Skyvern/tests/unit/test_copilot_streaming_adapter.py

from __future__ import annotations

import asyncio
from types import SimpleNamespace
from typing import Any
from unittest.mock import AsyncMock, MagicMock

import pytest

from skyvern.forge.sdk.copilot.streaming_adapter import _sanitize_input, stream_to_sse


def test_strips_workflow_yaml() -> None:
    result = _sanitize_input({"workflow_yaml": "title: x", "block_labels": ["a"]})
    assert "workflow_yaml" not in result
    assert result["block_labels"] == ["a"]

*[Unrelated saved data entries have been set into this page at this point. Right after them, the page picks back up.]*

-- ==== Sys2Proof/Certificates/Slice0/Obligations.lean ====
section
/-! DEFINITION. The statements about the block: what a step does, what every step keeps, and what each command does. -/

open Sys2Proof Sys2Proof.Machine

/-! ## The machine as a whole -/

/-- A step with a command in front is exec of that command on the state with the queue's rest. -/
def Obligations.StepRunsFrontCommand : Prop :=
  ∀ (s : State) (c : Instr) (cs : List Instr), s.pending = c :: cs → step s = exec c { s with pending := cs }

/-- With no command waiting and REFCLK and VDD_AO there, a step is one fabric clock: the clock with its fraction advances by 5/6 ns,
corrected by the slew, and nothing else changes (R34; the model's choice, log entry 1). -/
def Obligations.StepTicksOnEmptyQueue : Prop :=
  ∀ s : State, s.pending = [] → s.sys.refclk = true → s.sys.vddAo = true → -1000000 ≤ s.cur.slew →
    ∃ c f : Nat, step s = .next { s with cur := { s.cur with clock := c, frac := f } } ∧ f < 6000000
      ∧ (6000000 * c + f : Int) = 6000000 * s.cur.clock + s.cur.frac + 5 * (1000000 + s.cur.slew)

/-- State.reset: no command waits, the mode is BOOT, no curtain runs, a register reads the reset value of its field table, memory lists
nothing, and every engine is in OFF with its registers 0. (Readings and choices of the model: log entries 4, 5, 6.) -/
def Obligations.ResetLeaves : Prop :=
  State.reset.pending = [] ∧ mode State.reset = mBOOT ∧ State.reset.cur.running = false
    ∧ (∀ a, rd State.reset a = regReset a) ∧ (∀ a, rdLamp State.reset a = regReset a)
    ∧ (∀ a, dramByte State.reset a = 0) ∧ (∀ a, sramByte State.reset a = 0)
    ∧ (∀ e : Fin 96, engState State.reset e = esOFF)
    ∧ (∀ e n, (eng State.reset e).sr n = 0 ∧ (eng State.reset e).sticky = 0 ∧ ∀ i, (eng State.reset e).lane n i = 0)

/-- The invariant holds right after reset. (Readings and choices of the model: log entry 5.) -/
def Obligations.ResetMeetsInvariant : Prop := State.reset.Inv

/-- Whatever command stands in front, a step from a state that meets the invariant leads to one that meets it: memories, register files
and per-unit data stay in canonical form, and reserved bits stay 0 (R7). -/
def Obligations.StepKeepsInvariant : Prop := ∀ s t : State, s.Inv → step s = .next t → t.Inv

/-- Every command answers a next state and leaves the queue of waiting commands as it was. -/
def Obligations.CommandsKeepTheQueue : Prop := ∀ (c : Instr) (s : State), ∃ t, exec c s = .next t ∧ t.pending = s.pending

/-- Two memories in canonical form that read alike everywhere are the same data. A write of consecutive bytes is what those addresses read
afterwards, and every other address reads as before (R6). (Readings and choices of the model: log entry 6.) -/
def Obligations.MemoryReadsAsWritten : Prop :=
  (∀ (d : Nat → Byte) (m n : SMap Byte), mapWf d m = true → mapWf d n = true → (∀ k, mapGet d m k = mapGet d n k) → m = n) ∧
  (∀ (m : SMap Byte) (a : Nat) (bs : List Byte), mapWf zeroByte m = true →
    mapGets zeroByte (mapPuts zeroByte m a bs) a bs.length = bs
      ∧ (∀ k, k < a ∨ a + bs.length ≤ k → mapGet zeroByte (mapPuts zeroByte m a bs) k = mapGet zeroByte m k)
      ∧ mapWf zeroByte (mapPuts zeroByte m a bs) = true)

/-- A reserved field reads 0: in every state of the invariant, at every control address (R7). -/
def Obligations.ReservedFieldsReadZero : Prop :=
  ∀ (s : State) (a : Nat), s.Inv → rd s a &&& ~~~(regImpl a) = 0 ∧ rdLamp s a &&& ~~~(regImpl a) = 0
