/-- The one cue of the queue is taken. -/
theorem takeCues_one {s : State} {t : Nat} (hone : cuesWaiting s t = 1) (hmay : mayTake s t = true) :
    applyActs s (takeCues t s) = applyActs s (takeFront t s) := by
  unfold cuesWaiting at hone
  rw [takeCues, hone, takeUpTo, if_pos hmay, applyActs_seqE, runEffs_cons, runEffs_single]
  rfl

/-- One cue waits where the tail stands one slot before the head. -/
theorem ringUsed_next {n i p : Nat} (hn : 0 < n) (hi : i < 2 ^ n) (hp : p % 2 ^ n = (i + 1) % 2 ^ n) : ringUsed n p i = 1 := by
  have hslots : 1 < 2 ^ n := Nat.one_lt_two_pow (by omega)
  rw [ringUsed, hp, Nat.mod_eq_of_lt hi]
  generalize 2 ^ n = m at hi hslots
  by_cases hwrap : i + 1 = m
  · rw [hwrap, Nat.mod_self, Nat.mod_eq_of_lt (by omega)]
    omega
  · rw [Nat.mod_eq_of_lt (show i + 1 < m by omega), show i + 1 + m - i = 1 + m by omega, Nat.add_mod_right, Nat.mod_eq_of_lt hslots]

theorem takeCue_waits {t : Nat} {c : Cue} (hform : cueMalformed c = false) (hsched : cueScheduled c = false) (s : State) :
    takeCue t c s = [.ten t (fun q => { q with serial := q.serial + 1, open_ := q.open_ ++ [cueRefOf c false] }),
      .ten t (fun q => { q with ready := q.ready ++ [c] })] := by
  simp [takeCue, seqE, hform, hsched]

/-- The cue that stands at CUQ_HEAD. -/
def headCue (s : State) (t : Nat) : Cue :=
  cueOf (mapGets zeroByte s.host (addr64 s (Reg.CUQ_BASE_LO t) (Reg.CUQ_BASE_HI t) + 64 * rf s (Reg.CUQ_HEAD t) Fld.CUQ_HEAD_INDEX) 64)
    (rf s (Reg.CUQ_HEAD t) Fld.CUQ_HEAD_INDEX) (ten s t).serial

theorem rd_fld_elsewhere {s : State} {a r : Nat} (h : r ≠ a) {f : Field} {n : Nat} : rd (applyAct s (.fld a f n)) r = rd s r :=
  rd_applyAct_other _ _ _ (beq_eq_false_iff_ne.2 (Ne.symm h))

section Taking

variable {s : State} (hs : s.Inv) {t : Nat} (ht : t < 8) {x : Nat}
include hs ht

/-- A write of CUQ_TAIL is seen in its INDEX. -/
theorem cuqTail_written (hx : x < 2 ^ 12) :
    rf (applyAct s (.fld (Reg.CUQ_TAIL t) Fld.CUQ_TAIL_INDEX x)) (Reg.CUQ_TAIL t) Fld.CUQ_TAIL_INDEX = x := by
  have hwidth : Fld.CUQ_TAIL_INDEX.width = 12 := rfl
  rw [rf_fld (regsWf_of_inv hs) _ _ _ (by decide) (by rw [cuqTail_implemented ht]; decide), hwidth, Nat.mod_eq_of_lt hx]

theorem cuqHead_written {n : Nat} (hn : n ≤ 12) :
    rf (applyAct s (.fld (Reg.CUQ_HEAD t) Fld.CUQ_HEAD_INDEX (x % 2 ^ n))) (Reg.CUQ_HEAD t) Fld.CUQ_HEAD_INDEX = x % 2 ^ n := by
  have hwidth : Fld.CUQ_HEAD_INDEX.width = 12 := rfl
  have hfits : x % 2 ^ n < 2 ^ 12 := Nat.lt_of_lt_of_le (Nat.mod_lt _ (Nat.two_pow_pos n)) (Nat.pow_le_pow_right (by omega) hn)
  rw [rf_fld (regsWf_of_inv hs) _ _ _ (by decide) (by rw [cuqHead_implemented ht]; decide), hwidth, Nat.mod_eq_of_lt hfits]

def test_redacts_password_in_parameters() -> None:
    result = _sanitize_input(
        {
            "workflow_yaml": "...",
            "parameters": {"username": "u", "password": "p"},
        }
    )
    params = result["parameters"]
    assert params["username"] == "u"
    assert params["password"] == "****"


def test_redacts_totp_and_api_key() -> None:
    result = _sanitize_input(
        {
            "parameters": {
                "totp": "123456",
                "api_key": "sk-abc",
                "mfa_code": "999",
            }
        }
    )
    params = result["parameters"]
    assert params["totp"] == "****"
    assert params["api_key"] == "****"
    assert params["mfa_code"] == "****"


def test_does_not_redact_benign_identifiers() -> None:
    result = _sanitize_input(
        {
            "parameters": {
                "credential_id": "cred_abc",
                "page_token": "pt_xyz",
                "username": "user1",
                "search_term": "apple",
            }
        }
    )
    params = result["parameters"]
    assert params["credential_id"] == "cred_abc"
    assert params["page_token"] == "pt_xyz"
    assert params["username"] == "user1"
    assert params["search_term"] == "apple"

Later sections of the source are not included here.